O ofício, assinado por promotores de Justiça do Consumidor, esclarece que “não parece justo que ao estudante esteja consagrado constitucionalmente o direito à meia-entrada, mas para exercitá-lo tenha que desembolsar valor excedente e desnecessário, destinado a outras finalidades que não a simples confecção do documento”. A incoerência, de acordo com os promotores, está no fato de a Constituição do Estado da Bahia, em seu artigo 274, condicionar o exercício de um direito do estudante à aquisição de um documento, o qual apenas deveria servir para identificar as pessoas que livremente quisessem integrar alguma associação, entrando em conflito com a Constituição Federal, que prevê que ninguém pode ser obrigado a associar-se ou permanecer associado.

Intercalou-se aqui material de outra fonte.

section
variable (s : State) (i : Nat) (v : Byte)
@[simp] theorem writeNvram_cfg : (s.writeNvram i v).cfg = s.cfg := rfl
@[simp] theorem writeNvram_grom : (s.writeNvram i v).grom = s.grom := rfl
@[simp] theorem writeNvram_cursor : (s.writeNvram i v).cursor = s.cursor := rfl
@[simp] theorem writeNvram_vbank : (s.writeNvram i v).vbank = s.vbank := rfl
@[simp] theorem writeNvram_gbankOff0 : (s.writeNvram i v).gbankOff0 = s.gbankOff0 := rfl
@[simp] theorem writeNvram_gbankOff1 : (s.writeNvram i v).gbankOff1 = s.gbankOff1 := rfl
@[simp] theorem writeNvram_ctrlval : (s.writeNvram i v).ctrlval = s.ctrlval := rfl
@[simp] theorem writeNvram_nvwe : (s.writeNvram i v).nvwe = s.nvwe := rfl
@[simp] theorem writeNvram_sndack : (s.writeNvram i v).sndack = s.sndack := rfl
@[simp] theorem writeNvram_paldirty : (s.writeNvram i v).paldirty = s.paldirty := rfl
@[simp] theorem writeNvram_surfaceBound : (s.writeNvram i v).surfaceBound = s.surfaceBound := rfl
@[simp] theorem writeNvram_pallatch : (s.writeNvram i v).pallatch = s.pallatch := rfl
@[simp] theorem writeNvram_inRaw0 : (s.writeNvram i v).inRaw0 = s.inRaw0 := rfl
@[simp] theorem writeNvram_inRaw1 : (s.writeNvram i v).inRaw1 = s.inRaw1 := rfl
@[simp] theorem writeNvram_inRaw2 : (s.writeNvram i v).inRaw2 = s.inRaw2 := rfl
@[simp] theorem writeNvram_dipRaw0 : (s.writeNvram i v).dipRaw0 = s.dipRaw0 := rfl
@[simp] theorem writeNvram_dipRaw1 : (s.writeNvram i v).dipRaw1 = s.dipRaw1 := rfl
@[simp] theorem writeNvram_insnap0 : (s.writeNvram i v).insnap0 = s.insnap0 := rfl
@[simp] theorem writeNvram_insnap1 : (s.writeNvram i v).insnap1 = s.insnap1 := rfl
@[simp] theorem writeNvram_insnap2 : (s.writeNvram i v).insnap2 = s.insnap2 := rfl
@[simp] theorem writeNvram_dipsnap : (s.writeNvram i v).dipsnap = s.dipsnap := rfl
@[simp] theorem writeNvram_resetPending : (s.writeNvram i v).resetPending = s.resetPending := rfl
@[simp] theorem writeNvram_vram : (s.writeNvram i v).vram = s.vram := rfl
@[simp] theorem writeNvram_palram : (s.writeNvram i v).palram = s.palram := rfl
@[simp] theorem writeNvram_palcache : (s.writeNvram i v).palcache = s.palcache := rfl
@[simp] theorem writeNvram_nvram : (s.writeNvram i v).nvram = writeCell s.nvram i v := rfl
@[simp] theorem writeNvram_pixbuf : (s.writeNvram i v).pixbuf = s.pixbuf := rfl
@[simp] theorem writeNvram_hostsurf : (s.writeNvram i v).hostsurf = s.hostsurf := rfl
@[simp] theorem writeNvram_phase : (s.writeNvram i v).phase = s.phase := rfl
@[simp] theorem writeNvram_slice : (s.writeNvram i v).slice = s.slice := rfl
@[simp] theorem writeNvram_cycDone0 : (s.writeNvram i v).cycDone0 = s.cycDone0 := rfl
@[simp] theorem writeNvram_cycDone1 : (s.writeNvram i v).cycDone1 = s.cycDone1 := rfl
@[simp] theorem writeNvram_audDone : (s.writeNvram i v).audDone = s.audDone := rfl
@[simp] theorem writeNvram_framecnt : (s.writeNvram i v).framecnt = s.framecnt := rfl
@[simp] theorem writeNvram_frameGo : (s.writeNvram i v).frameGo = s.frameGo := rfl
@[simp] theorem writeNvram_desc : (s.writeNvram i v).desc = s.desc := rfl
@[simp] theorem writeNvram_ran : (s.writeNvram i v).ran = s.ran := rfl
@[simp] theorem writeNvram_returned : (s.writeNvram i v).returned = s.returned := rfl
@[simp] theorem writeNvram_grant : (s.writeNvram i v).grant = s.grant := rfl
@[simp] theorem writeNvram_rdata : (s.writeNvram i v).rdata = s.rdata := rfl
@[simp] theorem writeNvram_saved : (s.writeNvram i v).saved = s.saved := rfl
@[simp] theorem writeNvram_events : (s.writeNvram i v).events = s.events := rfl
@[simp] theorem writeNvram_log : (s.writeNvram i v).log = s.log := rfl
@[simp] theorem writeNvram_schedule : (s.writeNvram i v).schedule = s.schedule := rfl
@[simp] theorem writeNvram_draw : (s.writeNvram i v).draw = s.draw := rfl
end

section
variable (s : State) (e : Event)
@[simp] theorem emit_cfg : (s.emit e).cfg = s.cfg := rfl
@[simp] theorem emit_grom : (s.emit e).grom = s.grom := rfl
@[simp] theorem emit_cursor : (s.emit e).cursor = s.cursor := rfl
@[simp] theorem emit_vbank : (s.emit e).vbank = s.vbank := rfl
@[simp] theorem emit_gbankOff0 : (s.emit e).gbankOff0 = s.gbankOff0 := rfl
@[simp] theorem emit_gbankOff1 : (s.emit e).gbankOff1 = s.gbankOff1 := rfl
@[simp] theorem emit_ctrlval : (s.emit e).ctrlval = s.ctrlval := rfl
@[simp] theorem emit_nvwe : (s.emit e).nvwe = s.nvwe := rfl
@[simp] theorem emit_sndack : (s.emit e).sndack = s.sndack := rfl
@[simp] theorem emit_paldirty : (s.emit e).paldirty = s.paldirty := rfl
@[simp] theorem emit_surfaceBound : (s.emit e).surfaceBound = s.surfaceBound := rfl
@[simp] theorem emit_pallatch : (s.emit e).pallatch = s.pallatch := rfl
@[simp] theorem emit_inRaw0 : (s.emit e).inRaw0 = s.inRaw0 := rfl
@[simp] theorem emit_inRaw1 : (s.emit e).inRaw1 = s.inRaw1 := rfl
@[simp] theorem emit_inRaw2 : (s.emit e).inRaw2 = s.inRaw2 := rfl
@[simp] theorem emit_dipRaw0 : (s.emit e).dipRaw0 = s.dipRaw0 := rfl
@[simp] theorem emit_dipRaw1 : (s.emit e).dipRaw1 = s.dipRaw1 := rfl
@[simp] theorem emit_insnap0 : (s.emit e).insnap0 = s.insnap0 := rfl
@[simp] theorem emit_insnap1 : (s.emit e).insnap1 = s.insnap1 := rfl
@[simp] theorem emit_insnap2 : (s.emit e).insnap2 = s.insnap2 := rfl
@[simp] theorem emit_dipsnap : (s.emit e).dipsnap = s.dipsnap := rfl
@[simp] theorem emit_resetPending : (s.emit e).resetPending = s.resetPending := rfl
@[simp] theorem emit_vram : (s.emit e).vram = s.vram := rfl
@[simp] theorem emit_palram : (s.emit e).palram = s.palram := rfl
@[simp] theorem emit_palcache : (s.emit e).palcache = s.palcache := rfl
@[simp] theorem emit_nvram : (s.emit e).nvram = s.nvram := rfl
@[simp] theorem emit_pixbuf : (s.emit e).pixbuf = s.pixbuf := rfl
@[simp] theorem emit_hostsurf : (s.emit e).hostsurf = s.hostsurf := rfl
@[simp] theorem emit_phase : (s.emit e).phase = s.phase := rfl
@[simp] theorem emit_slice : (s.emit e).slice = s.slice := rfl
@[simp] theorem emit_cycDone0 : (s.emit e).cycDone0 = s.cycDone0 := rfl
@[simp] theorem emit_cycDone1 : (s.emit e).cycDone1 = s.cycDone1 := rfl
@[simp] theorem emit_audDone : (s.emit e).audDone = s.audDone := rfl
@[simp] theorem emit_framecnt : (s.emit e).framecnt = s.framecnt := rfl
@[simp] theorem emit_frameGo : (s.emit e).frameGo = s.frameGo := rfl
@[simp] theorem emit_desc : (s.emit e).desc = s.desc := rfl
@[simp] theorem emit_ran : (s.emit e).ran = s.ran := rfl
@[simp] theorem emit_returned : (s.emit e).returned = s.returned := rfl
@[simp] theorem emit_grant : (s.emit e).grant = s.grant := rfl
@[simp] theorem emit_rdata : (s.emit e).rdata = s.rdata := rfl
@[simp] theorem emit_saved : (s.emit e).saved = s.saved := rfl
@[simp] theorem emit_events : (s.emit e).events = s.events ++ [e] := rfl
@[simp] theorem emit_log : (s.emit e).log = s.log := rfl
@[simp] theorem emit_schedule : (s.emit e).schedule = s.schedule := rfl
@[simp] theorem emit_draw : (s.emit e).draw = s.draw := rfl
end

section
variable (s : State) (e : LogEntry)
@[simp] theorem addLog_cfg : (s.addLog e).cfg = s.cfg := rfl
@[simp] theorem addLog_grom : (s.addLog e).grom = s.grom := rfl
@[simp] theorem addLog_cursor : (s.addLog e).cursor = s.cursor := rfl
@[simp] theorem addLog_vbank : (s.addLog e).vbank = s.vbank := rfl
@[simp] theorem addLog_gbankOff0 : (s.addLog e).gbankOff0 = s.gbankOff0 := rfl
@[simp] theorem addLog_gbankOff1 : (s.addLog e).gbankOff1 = s.gbankOff1 := rfl
@[simp] theorem addLog_ctrlval : (s.addLog e).ctrlval = s.ctrlval := rfl
@[simp] theorem addLog_nvwe : (s.addLog e).nvwe = s.nvwe := rfl
@[simp] theorem addLog_sndack : (s.addLog e).sndack = s.sndack := rfl
@[simp] theorem addLog_paldirty : (s.addLog e).paldirty = s.paldirty := rfl
@[simp] theorem addLog_surfaceBound : (s.addLog e).surfaceBound = s.surfaceBound := rfl
@[simp] theorem addLog_pallatch : (s.addLog e).pallatch = s.pallatch := rfl
@[simp] theorem addLog_inRaw0 : (s.addLog e).inRaw0 = s.inRaw0 := rfl
@[simp] theorem addLog_inRaw1 : (s.addLog e).inRaw1 = s.inRaw1 := rfl
@[simp] theorem addLog_inRaw2 : (s.addLog e).inRaw2 = s.inRaw2 := rfl
@[simp] theorem addLog_dipRaw0 : (s.addLog e).dipRaw0 = s.dipRaw0 := rfl
@[simp] theorem addLog_dipRaw1 : (s.addLog e).dipRaw1 = s.dipRaw1 := rfl
@[simp] theorem addLog_insnap0 : (s.addLog e).insnap0 = s.insnap0 := rfl
@[simp] theorem addLog_insnap1 : (s.addLog e).insnap1 = s.insnap1 := rfl
@[simp] theorem addLog_insnap2 : (s.addLog e).insnap2 = s.insnap2 := rfl
@[simp] theorem addLog_dipsnap : (s.addLog e).dipsnap = s.dipsnap := rfl
@[simp] theorem addLog_resetPending : (s.addLog e).resetPending = s.resetPending := rfl
@[simp] theorem addLog_vram : (s.addLog e).vram = s.vram := rfl
@[simp] theorem addLog_palram : (s.addLog e).palram = s.palram := rfl
@[simp] theorem addLog_palcache : (s.addLog e).palcache = s.palcache := rfl
@[simp] theorem addLog_nvram : (s.addLog e).nvram = s.nvram := rfl
@[simp] theorem addLog_pixbuf : (s.addLog e).pixbuf = s.pixbuf := rfl
@[simp] theorem addLog_hostsurf : (s.addLog e).hostsurf = s.hostsurf := rfl
@[simp] theorem addLog_phase : (s.addLog e).phase = s.phase := rfl
@[simp] theorem addLog_slice : (s.addLog e).slice = s.slice := rfl
@[simp] theorem addLog_cycDone0 : (s.addLog e).cycDone0 = s.cycDone0 := rfl
@[simp] theorem addLog_cycDone1 : (s.addLog e).cycDone1 = s.cycDone1 := rfl
@[simp] theorem addLog_audDone : (s.addLog e).audDone = s.audDone := rfl
@[simp] theorem addLog_framecnt : (s.addLog e).framecnt = s.framecnt := rfl
@[simp] theorem addLog_frameGo : (s.addLog e).frameGo = s.frameGo := rfl
@[simp] theorem addLog_desc : (s.addLog e).desc = s.desc := rfl
@[simp] theorem addLog_ran : (s.addLog e).ran = s.ran := rfl
@[simp] theorem addLog_returned : (s.addLog e).returned = s.returned := rfl
@[simp] theorem addLog_grant : (s.addLog e).grant = s.grant := rfl
@[simp] theorem addLog_rdata : (s.addLog e).rdata = s.rdata := rfl
@[simp] theorem addLog_saved : (s.addLog e).saved = s.saved := rfl
@[simp] theorem addLog_events : (s.addLog e).events = s.events := rfl
@[simp] theorem addLog_log : (s.addLog e).log = s.log ++ [e] := rfl
@[simp] theorem addLog_schedule : (s.addLog e).schedule = s.schedule := rfl
@[simp] theorem addLog_draw : (s.addLog e).draw = s.draw := rfl
end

Vários pontos vulneráveis da legislação que regularizam a meia-entrada, mas que dão brechas para que os não estudantes consigam obter o benefício, também são apontadas: a Medida Provisória nº. 2.208/2001, que estatui que a qualificação de estudante seria feita por documentos expedidos tanto por agremiações estudantis, quanto por estabelecimentos de ensino, não é possível de ser concretizada diante da variedade de carteiras emitidas por dezenas de associações; a Lei nº. 5.894/90, que atribui à Secretaria Estadual de Educação a competência para autenticar as carteiras emitidas por entidades estudantis, não é eficiente, uma vez que não há a fiscalização necessária sobre a real condição de estudante mesmo do aluno matriculado. Mais uma situação de vulnerabilidade da legislação é a matrícula realizada em curso livre, como o pré-vestibular, não considerado curso regular pela Lei de Diretrizes e Bases da Educação Nacional (Lei nº. 9.394/96): a Constituição Estadual não sugere a concessão do benefício ao estudante de curso livre e a Lei nº. 6.961/96 absorve os alunos de cursos pré-vestibulares.

Um dos argumentos sustentados no documento encaminhado à Assembléia Legislativa é o de que, ao garantir a meia-entrada a pessoas dentro de uma determinada faixa etária, tal como conferido aos idosos no transporte público, seria possível combater de forma eficaz uma série de inconveniências, como: a prática do crime de falsidade ideológica, a injusta onerosidade ao exercício do direito, o desvio de recursos da sua finalidade e, até mesmo, os elevados custos para manutenção do serviço público vinculado. Também foi sugerida a implantação de um sistema seguro através do qual um órgão público aferisse a qualidade de estudante do requerente na matrícula e sua freqüência às aulas.